Document Scanning and the Three Legged Stool

Have you been to a “Scanning  Seminar” recently?  You probably walked away believing that the document scanning was the most  import part of any “conversion project”.

But then you visited with a consultant who greatly  undervalued the importance of the scanning with a dismissing statement such as,  “anybody can scan paper (or microfilm)”… He or she then explained that the crucial element of a document scanning project is  the consulting and professional services to implement your project.

But wait; now you visit with a software salesperson. You are informed that buying the proper software  will ensure a successful project no matter what type of scanning and/or  professional services you employ.

Referencing the “Three Legged Stool” analogy, we can see  that if any of these three elements fail to deliver, you will fall right upon  your _ _ _. Experience will tell us that each of these elements is  equally important.  Each is dependent  upon the other to ensure a successful project:

Scanning Service:  Proven Quality Control and Project Tracking methodologies along with proper hardware and software are crucial in the success of your project. Determining the document capture configuration is entirely dependent  upon the type and volume of your source documents.

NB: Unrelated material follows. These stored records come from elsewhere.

/-- `GrpX` as numbers. -/
def encGrpX (b : Int) (x : GrpX) : List Int :=
  encB x.live ++ encN x.stamp ++ encE b x.edge ++ encB x.ever ++ encN x.pos ++ encN x.posTwin ++ encN x.started ++ encB x.okMain ++ encB x.okTwin ++
    encL (encP encN encN) x.flipMain ++ encL (encP encN encN) x.flipTwin ++ encB x.decided ++ encB x.held ++ encN x.unresolved ++ encN x.single ++
    encB x.rerun ++ encB x.traced ++ encN x.placed ++ encN x.epoch ++ encN x.epochTwin ++ encT (encE b) x.finMain ++ encT (encE b) x.finTwin

/-- `GrpX` out of numbers. -/
def decGrpX (b : Int) (l : List Int) : GrpX × List Int :=
  let p0 := decB l
  let p1 := decN p0.2
  let p2 := decE b p1.2
  let p3 := decB p2.2
  let p4 := decN p3.2
  let p5 := decN p4.2
  let p6 := decN p5.2
  let p7 := decB p6.2
  let p8 := decB p7.2
  let p9 := decL (decP decN decN) p8.2
  let p10 := decL (decP decN decN) p9.2
  let p11 := decB p10.2
  let p12 := decB p11.2
  let p13 := decN p12.2
  let p14 := decN p13.2
  let p15 := decB p14.2
  let p16 := decB p15.2
  let p17 := decN p16.2
  let p18 := decN p17.2
  let p19 := decN p18.2
  let p20 := decT (decE b) p19.2
  let p21 := decT (decE b) p20.2
  ({ live := p0.1, stamp := p1.1, edge := p2.1, ever := p3.1, pos := p4.1, posTwin := p5.1, started := p6.1, okMain := p7.1, okTwin := p8.1,
     flipMain := p9.1, flipTwin := p10.1, decided := p11.1, held := p12.1, unresolved := p13.1, single := p14.1, rerun := p15.1, traced := p16.1,
     placed := p17.1, epoch := p18.1, epochTwin := p19.1, finMain := p20.1, finTwin := p21.1 }, p21.2)

/-- `EngX` as numbers. -/
def encEngX (b : Int) (x : EngX) : List Int :=
  encN x.group ++ encN x.entry ++ encE b x.since

/-- `EngX` out of numbers. -/
def decEngX (b : Int) (l : List Int) : EngX × List Int :=
  let p0 := decN l
  let p1 := decN p0.2
  let p2 := decE b p1.2
  ({ group := p0.1, entry := p1.1, since := p2.1 }, p2.2)

/-- `Seg` as numbers. -/
def encSeg (_b : Int) (x : Seg) : List Int :=
  encR x.t ++ encR x.p ++ encR x.v ++ encR x.a

/-- `Seg` out of numbers. -/
def decSeg (_b : Int) (l : List Int) : Seg × List Int :=
  let p0 := decR l
  let p1 := decR p0.2
  let p2 := decR p1.2
  let p3 := decR p2.2
  ({ t := p0.1, p := p1.1, v := p2.1, a := p3.1 }, p3.2)

/-- `Plan` as numbers. -/
def encPlan (b : Int) (x : Plan) : List Int :=
  encL (encSeg b) x.segs ++ encR x.tEnd ++ encI x.target ++ encO encR x.reversing

/-- `Plan` out of numbers. -/
def decPlan (b : Int) (l : List Int) : Plan × List Int :=
  let p0 := decL (decSeg b) l
  let p1 := decR p0.2
  let p2 := decI p1.2
  let p3 := decO decR p2.2
  ({ segs := p0.1, tEnd := p1.1, target := p2.1, reversing := p3.1 }, p3.2)

/-- `MCmd` as numbers. -/
def encMCmd (_b : Int) (x : MCmd) : List Int :=
  encN x.seq ++ encN x.code ++ encN x.flags ++ encN x.p1 ++ encN x.p2 ++ encI x.value ++ encI x.speed ++ encN x.aux ++ encN x.pad

/-- `MCmd` out of numbers. -/
def decMCmd (_b : Int) (l : List Int) : MCmd × List Int :=
  let p0 := decN l
  let p1 := decN p0.2
  let p2 := decN p1.2
  let p3 := decN p2.2
  let p4 := decN p3.2
  let p5 := decI p4.2
  let p6 := decI p5.2
  let p7 := decN p6.2
  let p8 := decN p7.2
  ({ seq := p0.1, code := p1.1, flags := p2.1, p1 := p3.1, p2 := p4.1, value := p5.1, speed := p6.1, aux := p7.1, pad := p8.1 }, p8.2)

/-- `GearX` as numbers. -/
def encGearX (_b : Int) (x : GearX) : List Int :=
  encN x.measure ++ encI x.pA ++ encI x.mA ++ encI x.num ++ encN x.shift ++ encN x.e ++ encR x.prevV ++ encN x.prevT

/-- `GearX` out of numbers. -/
def decGearX (_b : Int) (l : List Int) : GearX × List Int :=
  let p0 := decN l
  let p1 := decI p0.2
  let p2 := decI p1.2
  let p3 := decI p2.2
  let p4 := decN p3.2
  let p5 := decN p4.2
  let p6 := decR p5.2
  let p7 := decN p6.2
  ({ measure := p0.1, pA := p1.1, mA := p2.1, num := p3.1, shift := p4.1, e := p5.1, prevV := p6.1, prevT := p7.1 }, p7.2)

/-- `HomeX` as numbers. -/
def encHomeX (_b : Int) (x : HomeX) : List Int :=
  encN x.phase ++ encI x.start ++ encN x.began ++ encN x.after ++ encO encN x.refT ++ encO encI x.refP ++ encO (encP encN encI) x.since ++
    encL encN x.idx ++ encB x.suspended ++ encB x.ended

/-- `HomeX` out of numbers. -/
def decHomeX (_b : Int) (l : List Int) : HomeX × List Int :=
  let p0 := decN l
  let p1 := decI p0.2
  let p2 := decN p1.2
  let p3 := decN p2.2
  let p4 := decO decN p3.2
  let p5 := decO decI p4.2
  let p6 := decO (decP decN decI) p5.2
  let p7 := decL decN p6.2
  let p8 := decB p7.2
  let p9 := decB p8.2
  ({ phase := p0.1, start := p1.1, began := p2.1, after := p3.1, refT := p4.1, refP := p5.1, since := p6.1, idx := p7.1, suspended := p8.1,
     ended := p9.1 }, p9.2)

/-- `AxisX` as numbers. -/
def encAxisX (b : Int) (x : AxisX) : List Int :=
  encPlan b x.plan ++ encO (encMCmd b) x.boxH ++ encO (encMCmd b) x.boxS ++ encN x.by_ ++ encN x.code ++ encB x.shown ++ encO (encGearX b) x.gear ++
    encHomeX b x.home ++ encL (encP encN encI) x.smp ++ encO encN x.reading ++ encI x.ext ++ encN x.staleRun ++ encO encN x.lastEval ++
    encO encN x.inpos ++ encO (encP (encE b) encN) x.brake ++ encB x.enableAtRun ++ encB x.onPath ++ encP encI (encP encI encI) x.path ++
    encO encN x.limPos ++ encO encN x.limNeg ++ encI x.tripPos ++ encI x.tripNeg ++ encI x.posR ++ encI x.ffTerm ++ encB x.satPos ++ encB x.satVel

The software functionality  used to do image clean-up is the most important in this selection. If you  intend on OCR or automated forms processing, image quality is key to  success.

Professional Services: These services should set the table for the project. From  elements such as a pre-scan inventory, importing scanned images into your new software, pilot projects, project milestones, determining indexing  nomenclature, network requirements, training and other elements involved in the  over-all project implementation are the nexus to the software and scanning.

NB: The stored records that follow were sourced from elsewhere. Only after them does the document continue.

-- ==== Sys2Proof/Machine/Weft.lean ====
section
/-! DEFINITION. The Weft controller (R278 to R294, R297 to R303): receptions, assembly and transmission, deliveries, the end of a cycle, and
the loom's start, integration and loss. Deviations are in tenths of a sixteenth, so that 1 ns is 64 of them. -/

namespace Sys2Proof.Machine

/-! The schedule (R280, R306). -/

/-- The Weft's notes changed. -/
def weftMod (f : WeftX → WeftX) (d : Dev) : Dev := { d with weft := f d.weft }

/-- The controller's state (R297). -/
def weftState (d : Dev) : Nat := get WEFT_STATUS_STATE 0 d

/-- A state of R297 entered. -/
def setWeftState (st : Nat) (d : Dev) : Dev := put WEFT_STATUS_STATE 0 st d

/-- Nanoseconds in FCLK edges, rounded up. -/
def nsEdges (ns : Nat) : Nat := (2 * ns + 4) / 5

/-- SELVAGE in ns. -/
def selvage (d : Dev) : Nat := orD (schedRec d) P0B02_SELVAGE 0

/-- Slots of the schedule. -/
def weftSlots (d : Dev) : Nat := orD (schedRec d) P0B02_SLOTS 0

/-- A field of a slot. -/
def slotU (f : PF) (s : Nat) (d : Dev) : Nat := ((schedRec d).map (·.u f s)).getD 0

/-- The slot is a sync slot. -/
def slotSync (s : Nat) (d : Dev) : Bool := bit (slotU P0B02_FLAGS s d) 0

/-- The slot is a heartbeat slot. -/
def slotBeat (s : Nat) (d : Dev) : Bool := bit (slotU P0B02_FLAGS s d) 1

/-- This node owns the slot. -/
def slotOwn (s : Nat) (d : Dev) : Bool := decide (s < weftSlots d) && slotU P0B02_OWNER s d == ownNode d

/-- The slots of this node. -/
def ownSlots (d : Dev) : List Nat := (List.range (weftSlots d)).filter fun s => slotOwn s d

/-- The sync slot of a node. -/
def syncSlotOf (node : Nat) (d : Dev) : Option Nat := (List.range (weftSlots d)).find? fun s => slotU P0B02_OWNER s d == node && slotSync s d

/-- Channel `c` is enabled. -/
def chanOn (c : Nat) (d : Dev) : Bool := decide (c < 2) && bit (orD (nodeRec d) P0B01_FLAGS 0) (1 + c)

/-- The channels that are enabled. -/
def chansOn (d : Dev) : List Nat := (List.range 2).filter fun c => chanOn c d

/-- CABLE of a node on channel `c`. -/
def cableOf (node c : Nat) (d : Dev) : Nat :=
  match schedRec d with
  | some r =>
    let base := 16 + 16 * r.u P0B02_SLOTS
    ((List.range (r.u P0B02_NODES)).find? fun j => r.uAt (base + 8 * j) 1 == node).elim 0 fun j => r.uAt (base + 8 * j + 2 + 2 * c) 2
  | none => 0

/-- STAR_DELAY of channel `c`. -/
def starOf (c : Nat) (d : Dev) : Nat := orD (schedRec d) (if c = 0 then P0B02_STAR_DELAY_A else P0B02_STAR_DELAY_B) 0

/-- start(c) of cycle `c` (R280). -/
def startOf (c : Nat) (d : Dev) : Int := d.weft.start + ((c : Int) - d.weft.n) * weftCycle16 d

/-- The action point of slot `s` in cycle `c` (R281). -/
def actionPoint (s c : Nat) (d : Dev) : Int := startOf c d + ns16 (slotU P0B02_OFFSET s d + selvage d + 120)

/-- Characters of a frame with `w` words (R281). -/
def frameChars (sync : Bool) (w : Nat) : Nat := 13 + 8 * b2n sync + 4 * w

/-- E less start(n) for slot `s` on channel `c` (R289), in tenths of a sixteenth. -/
def expectOff (s c : Nat) (d : Dev) : Int :=
  64 * (slotU P0B02_OFFSET s d + selvage d + 200 + cableOf (slotU P0B02_OWNER s d) c d + starOf c d + cableOf (ownNode d) c d : Nat)

/-- LISTEN_CYCLES × CYCLE in edges. -/
def listenEdges (d : Dev) : Nat := nsEdges (orD (nodeRec d) P0B01_LISTEN_CYCLES 0 * weftCycle d)

/-! The heddle as the controller acts on it (R295). -/

/-- The restart signal: TXEN off, no reference, BLOCKED. -/
def heddleRestart (d : Dev) : Dev :=
  let d := weftMod (fun x => { x with mark := none, markOk := false, span := none }) d
  if get WEFT_STATUS_HEDDLE 0 d = 2 then d else put WEFT_STATUS_HEDDLE 0 0 d

/-- A transmission outside a shed (R295): HEDDLE_VIOL and 0x0B05. -/
def heddleViol (d : Dev) : Dev := raise 0x0B05 0 (put WEFT_FLAGS_HEDDLE_VIOL 0 1 (bumpSat WEFT_COUNTS_HEDDLE_VIOL 0 d))

/-- The heddle lets a frame of slot `s` through now. -/
def shedOpen (s : Nat) (d : Dev) : Bool :=
  match d.weft.span with
  | some (sl, lo, hi) => sl == s && decide (lo ≤ edge d ∧ edge d ≤ hi) && get WEFT_STATUS_HEDDLE 0 d != 2
  | none => false

/-- The characters of a frame behind its SOF (R283), header and CRC in network byte order (R4). -/
def weftBytes (s c typ epoch : Nat) (ws : List Nat) (d : Dev) : List Nat :=
  let ctrl := typ * 16384 + b2n (slotSync s d) * 8192 + b2n (slotBeat s d) * 4096 + ws.length * 64 + ownNode d
  let body := beBytes 2 ctrl ++ beBytes 2 epoch ++ beBytes 2 (c % 65536) ++ (if slotSync s d then beBytes 8 (startOf c d).toNat else [])
    ++ ws.flatMap (beBytes 4)
  body ++ beBytes 4 (crc32c body)

/-- A frame leaves on every enabled channel, as far as the heddle lets it (R284, R295): its code groups on the line (R278, R283). -/
def weftSend (s c : Nat) (a : WeftAsm) (d : Dev) : Dev :=
  let line := frameLine (weftBytes s c a.typ a.epoch a.carried d)
  let d := weftMod (fun x => { x with air := some (edge d, line) }) d
  if shedOpen s d then send .weft (s * 4 + (chansOn d).foldl (fun m k => m + 2 ^ k) 0) line d
  else if get WEFT_STATUS_HEDDLE 0 d = 1 then heddleViol d
  else d

/-- The bit of the frame on the air that a channel sends at the present edge: a bit lasts 4 ns, 1.6 edges (R278). -/
def airBit (d : Dev) : Option Bool :=
  match d.weft.air with
  | some (e, gs) =>
    let k := (edge d - e) * 5 / 8
    if e ≤ edge d ∧ k < 10 * gs.length then some (lineBit gs k) else none
  | none => none

/-- The level of the ball WA_TXEN or WB_TXEN, active high (R278): the controller's request, let through by the heddle (R295). -/
def txenBall (c : Nat) (d : Dev) : Bool :=
  match d.weft.span with
  | some (s, _, _) => chanOn c d && shedOpen s d && (airBit d).isSome
  | none => false

/-- The level of the ball WA_TXD or WB_TXD: NRZ, and low while TXEN is inactive (R278). -/
def txdBall (c : Nat) (d : Dev) : Bool := txenBall c d && (airBit d).getD false

/-! Cycles and loom time. -/

/-- The cycle's registers (R309). -/
def showCycle (d : Dev) : Dev := d |> put WEFT_CYCLE_NUMBER 0 d.weft.n |> put WEFT_CYCLE_START_STAMP 0 d.weft.start

/-- The node's cycles follow from cycle `n` with its start (R280, R298). -/
def retime (n start : Nat) (d : Dev) : Dev :=
  showCycle (weftMod (fun x => { x with
    timed := true, n := n, start := start, rx := [], asm := [], devs := [], good := 0, bad := false, whole := false
    got := x.got.map fun p => (p.1, { p.2 with next := 0 }), heard := false, ownSeen := false, ownMiss := 0, chanSeen := 0, echoBy := 0 }) d)

/-- The stamps of a measure's samples on the new scale. -/
def stepMeas (step : Int) (x : MeasX) : MeasX :=
  let move (t : Nat) : Nat := (t + step).toNat
  { x with smp := x.smp.map fun s => { s with t := move s.t }, adc := x.adc.map fun a => (move a.1, a.2) }

/-- Loom time moves by `step`, and so do the stamps from before it: of event records, measure samples, and the last transitions of pins
and lines (R58, R397). REEL_STEP_OFFSET holds the sum of the steps. -/
def stepLoom (step : Int) (d : Dev) : Dev :=
  let move (t : Nat) : Nat := (t + step).toNat
  let sampled := (d.meas.filter fun p => p.2.ever).map (·.1)
  let d : Dev := { d with
    clk := { d.clk with loom := move d.clk.loom }
    recd := { d.recd with buf := d.recd.buf.map fun e => if e.preLoom then { e with stamp := move e.stamp } else e }
    meas := d.meas.map fun p => (p.1, stepMeas step p.2)
    pins := d.pins.map fun p => (p.1, if p.2.ever then { p.2 with stamp := move p.2.stamp, inst := move p.2.inst } else p.2)
    lines := d.lines.map fun p => (p.1, if p.2.ever then { p.2 with stamp := move p.2.stamp, inst := move p.2.inst, lvlStamp := move p.2.lvlStamp } else p.2)
    ptp := { d.ptp with d21 := none, epoch := d.ptp.epoch - step } }
  d |> forL sampled (fun m d => put REEL_MEAS_SAMPLE_STAMP m (move (get REEL_MEAS_SAMPLE_STAMP m d)) d)
    |> putS REEL_STEP_OFFSET_OFFSET 0 (getS REEL_STEP_OFFSET_OFFSET 0 d + step)
    |> onlyIf (flag REEL_TIME_STATUS_PTP_LOCKED 0 d) (fun d => putS REEL_EPOCH_OFFSET_OFFSET 0 (getS REEL_EPOCH_OFFSET_OFFSET 0 d - step) d)

/-- 0x0306: VALUE is the step in ms, rounded. -/
def noteStep (step : Int) (d : Dev) : Dev := raise 0x0306 0 d 0 (divHalfUp step ms16)

/-- Step 7's listening begins (R297). -/
def weftListen (d : Dev) : Dev :=
  setWeftState 1 { d with weft := { listenUntil := edge d + listenEdges d } } |> put FUSE_LDR_STATE_STEP 0 7

/-- LISTEN is entered again, with a timer longer by `more` edges. -/
def listenAgain (more : Nat) (d : Dev) : Dev :=
  setWeftState 1 (weftMod (fun x => { x with listenUntil := edge d + listenEdges d + more, echoBy := 0 }) d)

/-! Receptions (R285, R289). -/

/-- A reception fails a check of R285. -/
def weftFail (chan s cause : Nat) (d : Dev) : Dev :=
  let f := if cause ≤ 2 then WEFT_CHAN_ERR_CODE_LENGTH else if cause = 3 then WEFT_CHAN_ERR_CRC else if cause = 4 then WEFT_CHAN_ERR_WINDOW
    else WEFT_CHAN_ERR_HEADER
  bumpSat f chan d |> onlyIf (decide (s < weftSlots d)) (fun d => put WEFT_SLOT_STATUS_CAUSE s cause (bumpSat WEFT_SLOT_COUNT_ERRORS s d))

/-- W agrees with R284. -/
def lengthOk (s : Nat) (f : WeftFrame) (d : Dev) : Bool :=
  let w := f.words.length
  match f.typ with
  | 0 => w == slotU P0B02_WORDS s d
  | 1 => w == 0
  | 2 => w == 0 && slotSync s d
  | 3 => decide (w ≤ slotU P0B02_WORDS s d)
  | _ => false

/-- The header check of R285, without the cycle number. -/
def headerOk (s : Nat) (f : WeftFrame) (d : Dev) : Bool :=
  f.source == slotU P0B02_OWNER s d && bit f.flags 0 == slotSync s d && bit f.flags 1 == slotBeat s d && lengthOk s f d

/-- A channel is up again with a valid frame (R294). -/
def chanUp (c : Nat) (d : Dev) : Dev :=
  clearFault 0x0B02 c (put (if c = 0 then WEFT_STATUS_CHAN_A_UP else WEFT_STATUS_CHAN_B_UP) 0 1
    (weftMod (fun x => { x with chanSeen := setBit x.chanSeen c true, chanMiss := x.chanMiss.put c 0 }) d))

/-- A valid reception noted for its delivery and for the correction of R292. -/
def noteRx (chan s c : Nat) (dev : Int) (f : WeftFrame) (d : Dev) : Dev :=
  let own := slotOwn s d
  let sync := slotSync s d && !own
  weftMod (fun x => { x with
    rx := x.rx ++ [⟨s, chan, c, dev, f⟩], ownSeen := x.ownSeen || own
    devs := if sync then x.devs.put (2 * s + chan) dev else x.devs }) (chanUp chan d)

/-- First integration (R297, R298): loom time and cycle are set from a sync frame. The upper 32 bits of the cycle number, and whether the
loom's time is on the TAI epoch, are open (log entries 48 and 49). -/
def integrate (chan s : Nat) (f : WeftFrame) (d : Dev) : Dev :=
  let hi := fresh 32 d
  let tai := fresh 1 hi.2
  let n := f.cycle % 65536 + 65536 * hi.1
  let late := 10 * ((now d : Int) + f.sof) - (10 * (f.stamp : Int) + expectOff s chan d)
  let step := divHalfUp (-late) 10
  heddleRestart tai.2 |> stepLoom step |> put REEL_TIME_STATUS_LOOM_SET 0 1 |> put REEL_TIME_STATUS_EPOCH_VALID 0 tai.1
    |> put WEFT_STATUS_ALONE 0 0 |> retime n f.stamp |> weftMod (fun x => { x with step := step })
    |> setWeftState 3 |> noteStep step |> noteRx chan s n (late + 10 * step) f

/-- The setting is discarded (R297): loom time goes back, and the node listens again. -/
def discardSetting (d : Dev) : Dev :=
  let step := d.weft.step
  stepLoom (-step) d |> put REEL_TIME_STATUS_LOOM_SET 0 0 |> put REEL_TIME_STATUS_EPOCH_VALID 0 0
    |> weftMod (fun x => { x with timed := false, step := 0 }) |> listenAgain 0

/-- A reintegration is abandoned (R301). -/
def reintFail (d : Dev) : Dev :=
  raise 0x0B09 0 (put WEFT_FLAGS_REINT_FAIL 0 1 (setWeftState 1 (weftMod (fun x => { x with dead := true }) d)))

/-- The first sync frame of a reintegration (R297, R301): the cycle is taken from it, and loom time is only steered. -/
def reintegrate (chan s : Nat) (f : WeftFrame) (d : Dev) : Dev :=
  let late := 10 * ((now d : Int) + f.sof) - (10 * (f.stamp : Int) + expectOff s chan d)
  if 64000000 < late.natAbs then reintFail (chanUp chan d)
  else
    let near : Int := d.weft.n + ((f.stamp : Int) - d.weft.start) / weftCycle16 d
    let n := (near + toInt 16 (ofInt 16 ((f.cycle : Int) - near))).toNat
    heddleRestart d |> retime n f.stamp |> setWeftState 3 |> noteRx chan s n late f

/-- A frame in LISTEN (R285, R297): only sync frames, without the WINDOW and CYCLE checks. -/
def listenRx (chan : Nat) (f : WeftFrame) (d : Dev) : Dev :=
  let s := (syncSlotOf f.source d).getD 64
  if !f.good then weftFail chan s (max 1 f.cause) d
  else if !bit f.flags 0 then d
  else if !headerOk s f d then weftFail chan s 5 d
  else if d.weft.settled then reintegrate chan s f d
  else integrate chan s f d

/-- The cycle in which a reception of slot `s` lies nearest to its expected instant, and its deviation. -/
def nearestCycle (chan s : Nat) (sof : Int) (d : Dev) : Nat × Int :=
  let t := 10 * ((now d : Int) + sof) - expectOff s chan d
  let cand := [d.weft.n, d.weft.n + 1, d.weft.n - 1].map fun c => (c, t - 10 * startOf c d)
  cand.foldl (fun b p => if p.2.natAbs < b.2.natAbs then p else b) (d.weft.n, t - 10 * startOf d.weft.n d)

/-- What a valid frame does in COLDSTART (R297). -/
def coldRx (chan s : Nat) (f : WeftFrame) (d : Dev) : Dev :=
  let me := ownNode d
  if f.typ = 2 ∧ f.source < me then (if d.weft.settled then reintegrate chan s f d else integrate chan s f d)
  else if f.typ = 2 ∧ f.source = me ∧ d.weft.echoBy ≠ 0 then
    put WEFT_STATUS_ALONE 0 1 (put REEL_TIME_STATUS_LOOM_SET 0 1 (weftMod (fun x => { x with echoBy := 0, aloneN := 0 }) d))
  else if f.typ ≠ 2 ∧ f.source ≠ me ∧ slotSync s d then weftMod (fun x => { x with heard := true }) d
  else d

/-- What a valid frame does in INTEGRATING (R297). -/
def integRx (s : Nat) (dev : Int) (d : Dev) : Dev :=
  if slotSync s d ∧ slotOwn s d = false ∧ 64 * orD (nodeRec d) P0B01_SYNC_LIMIT 0 < dev.natAbs then
    if d.weft.settled then weftMod (fun x => { x with bad := true }) d else discardSetting d
  else d

/-- WEFT_FRAME_RX (R285). -/
def weftFrameRxAt (chan : Nat) (f : WeftFrame) (d : Dev) : Dev :=
  let st := weftState d
  if !chanOn chan d ∨ st = 0 ∨ (st = 1 ∧ d.weft.dead) then d
  else if st = 1 then listenRx chan f d
  else if weftSlots d ≤ f.slot then weftFail chan f.slot (if f.good then 4 else max 1 f.cause) d
  else
    let s := f.slot
    let c := nearestCycle chan s f.sof d
    if !f.good then weftFail chan s (max 1 f.cause) d
    else if 64 * selvage d < c.2.natAbs then weftFail chan s 4 d
    else if !headerOk s f d || f.cycle % 65536 != c.1 % 65536 then weftFail chan s 5 d
    else
      let d := noteRx chan s c.1 c.2 f d
      if st = 2 then coldRx chan s f d else if st = 3 then integRx s c.2 d else d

Enterprise Document/Content Management Software: Of course  software is always important. Your software selection must meet and exceed your  current needs and provide scalability for the future. Very cliché, but  truthful; by working with both a good consultant and a good software vendor,  you will get more of a 360 degree view of what you will get out of your new  software. Initially, you should access the scanned images in your new  software system in a way similar to that if you were looking for these records  in a standard file cabinet. Moving too many steps passed this may lead to user confusion, a feeling of intimidation and a  lack of user buy-in.

Preparing for OCR

Optical Character Recognition – Per Wikipedia, OCR is the mechanical or electronic translation of scanned images of handwritten, typewritten or printed text into machine-encoded text. Applied to the appropriate document type and format, OCR processing is extremely useful and can save both internal resources and CAPEX along with producing a higher quality product than if done by hand-key entry.

Unfortunately, OCR is not for every project. Skewed text, rough text, heavy noise, lines and other foreign data interfering with a clear and uninterrupted view and scan of text will reduce accuracy.

OCR engines are very linear processes – they look horizontally and perpendicularly across digital images. Any skewing from a 90 degree orientation will negatively affect any OCR engine. Additionally, OCR engines are not magic but very pragmatic. Images must contain familiar text resembling existing alphabetical characters. Anything that distorts standard text will reduce accuracy.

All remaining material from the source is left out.